A plumbing snake is one of the best tools to use against a stubborn clog, according to Benjamin Franklin. Although there are many different types of plumbing snake designs, they all work in a similar way. Just feed the flexible end of the snake into the toilet drain and keep feeding until you reach the clog. Then, twist the tool to break up and dislodge the clog. Never use a plumbing snake that is too big for your toilet, and always pull the snake out of the toilet in a slow, controlled manner to avoid a bathroom mess.

This same method can be done with a wire coat hanger if you don't have access to a plumbing snake. To do so, take a wire coat hanger and cut it with pliers near the hook of the hanger. Then straighten out the hanger into a cane-like shape. Feed the hooked side into the toilet drain to break up and dislodge the waste like a plumbing snake (per Popular Mechanics).

Preventing clogs

Although it is not often that you purposefully cause your toilet to clog, there are some easy prevention techniques that can keep your drains running smoothly. The easiest thing you can do is keep your toilet cover down when the toilet is not in use, especially if you have small children. Toys, crayons, and other small objects can easily be thrown or dropped into the toilet and cause a clog. Depending on the location of your toilet, things can easily just fall in by accident, as well. An easy prevention for this is creating a barrier by closing the toilet lid when it is not in use, suggested Family Handyman.

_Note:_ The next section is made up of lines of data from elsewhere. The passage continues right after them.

-- ==== Sys2Proof/Certificates/Slice0/Obligations.lean ====
section
/-! DEFINITION. The statements about the block, family by family. Each docstring names the rules it says; "derived" marks
those that rest on an inference of the spec or on a choice of the model (a log entry is notes/assumptions/<n>.md). -/

open Sys2Proof Sys2Proof.Machine

/-! ### Command words -/

/-- R76, R77: the opcode map, where each operand stands in `arg`, and that every other opcode is reserved. -/
def Obligations.OpcodeMapReadsOperands : Prop :=
  ∀ arg : U64,
    decode (0x01#8 ++ arg) = .ok (.sysRdreg (arg.extractLsb' 0 8)) ∧
    decode (0x10#8 ++ arg) = .ok .ceInit ∧
    decode (0x11#8 ++ arg) = .ok (.ceUpdate (arg.extractLsb' 0 8)) ∧
    decode (0x12#8 ++ arg) = .ok .ceFinal ∧
    decode (0x20#8 ++ arg) = .ok (.rfStart arg) ∧
    decode (0x21#8 ++ arg) = .ok (.rfData (arg.extractLsb' 0 8)) ∧
    decode (0x30#8 ++ arg) = .ok (.spPush (arg.extractLsb' 0 8)) ∧
    decode (0x31#8 ++ arg) = .ok .spDecode1 ∧
    decode (0x32#8 ++ arg) = .ok .spDecodeall ∧
    decode (0x33#8 ++ arg) = .ok .spVerify ∧
    decode (0x34#8 ++ arg) = .ok .spEnd ∧
    decode (0x35#8 ++ arg) = .ok .spClear ∧
    decode (0x36#8 ++ arg) = .ok (.spSetmode (arg.getLsbD 0)) ∧
    ∀ op : Byte,
      op ∉ ([0x01, 0x10, 0x11, 0x12, 0x20, 0x21, 0x30, 0x31, 0x32, 0x33, 0x34, 0x35, 0x36] : List Byte) →
      decode (op ++ arg) = .error (.reservedOpcode op)

/-- Words the spec writes out (R110, R111, R131, R133, R152, R162, V16, V47, V51), as 18 hex digits. Derived. -/
def Obligations.WordsOfTheSpecDecode : Prop :=
  decode 0x010000000000000109#72 = .ok (.sysRdreg 9) ∧
  decode 0x11FFFFFFFFFFFFFF61#72 = .ok (.ceUpdate 0x61) ∧
  decode 0x12123456789ABCDEF0#72 = .ok .ceFinal ∧
  decode 0x200000000000000003#72 = .ok (.rfStart 3) ∧
  decode 0x21FFFFFFFFFFFFFF43#72 = .ok (.rfData 0x43) ∧
  decode 0x300000000000000003#72 = .ok (.spPush 3) ∧
  decode 0x360000000000000001#72 = .ok (.spSetmode true) ∧
  decode 0x36FFFFFFFFFFFFFFFE#72 = .ok (.spSetmode false) ∧
  decode 0x130000000000000000#72 = .error (.reservedOpcode 0x13)

/-- Every command's word is well-formed and decodes to that command, every operand at every value (R75 to R77).
Derived: the encoder is the model's. -/
def Obligations.EncodeDecodeRoundTrip : Prop :=
  ∀ i : Instr, i.wellFormed = true ∧ decode (encode i) = .ok i

/-- R82: a step on a word is the step on the same word with the ignored argument bits zero, which is the word an
assembler writes. -/
def Obligations.IgnoredBitsHaveNoEffect : Prop :=
  ∀ (w : CmdWord) (i : Instr), decode w = .ok i →
    encode i = opcodeField w ++ (argField w &&& usedArgBits i) ∧
    ∀ (s : State) (rest : List PortEvent),
      step { s with inbox := .command w :: rest } =
      step { s with inbox := .command (opcodeField w ++ (argField w &&& usedArgBits i)) :: rest }

/-- R81, R193: a word whose opcode lies in a reserved range is refused with BADCMD, whatever its argument, in every
state, and changes nothing but that it has been taken and answered. -/
def Obligations.ReservedOpcodesRefused : Prop :=
  ∀ (op : Byte) (arg : U64) (s : State) (rest : List PortEvent),
    (op.toNat = 0x00 ∨ (0x02 ≤ op.toNat ∧ op.toNat ≤ 0x0F) ∨ (0x13 ≤ op.toNat ∧ op.toNat ≤ 0x1F) ∨
      (0x22 ≤ op.toNat ∧ op.toNat ≤ 0x2F) ∨ (0x37 ≤ op.toNat ∧ op.toNat ≤ 0x3F) ∨ 0x40 ≤ op.toNat) →
    step { s with inbox := .command (op ++ arg) :: rest } =
      .next { s with inbox := rest, outbox := s.outbox ++ [⟨.badcmd, 0, [], []⟩] }

/-! ### Steps and reset -/

/-- A step whose first request is a word that decodes is `exec` of that command on the state with the word taken
(R22, R58). Derived: the inbox is the model's (log entry 2). -/
def Obligations.StepRunsDecodedCommand : Prop :=
  ∀ (s : State) (w : CmdWord) (rest : List PortEvent) (i : Instr),
    s.inbox = .command w :: rest → decode w = .ok i →
    step s = exec i { s with inbox := rest }

/-- Nothing asked, nothing changes (R243). Derived: the inbox is the model's (log entries 2 and 12). -/
def Obligations.QuiescentWithoutCommand : Prop :=
  ∀ s : State, s.inbox = [] → step s = .next s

Carefully selecting what liquids are dumped down your toilet can also help prevent clogs. Sometimes hardening compounds get dumped down your toilet without you even realizing its potential for clogging your drains. For example, grease and wax products may be liquid when you pour them into the toilet, but these compounds can quickly harden and cause a clog in your drain. To ensure this doesn't happen, check to make sure that the compounds you pour down your drains are liquids that always remain liquids.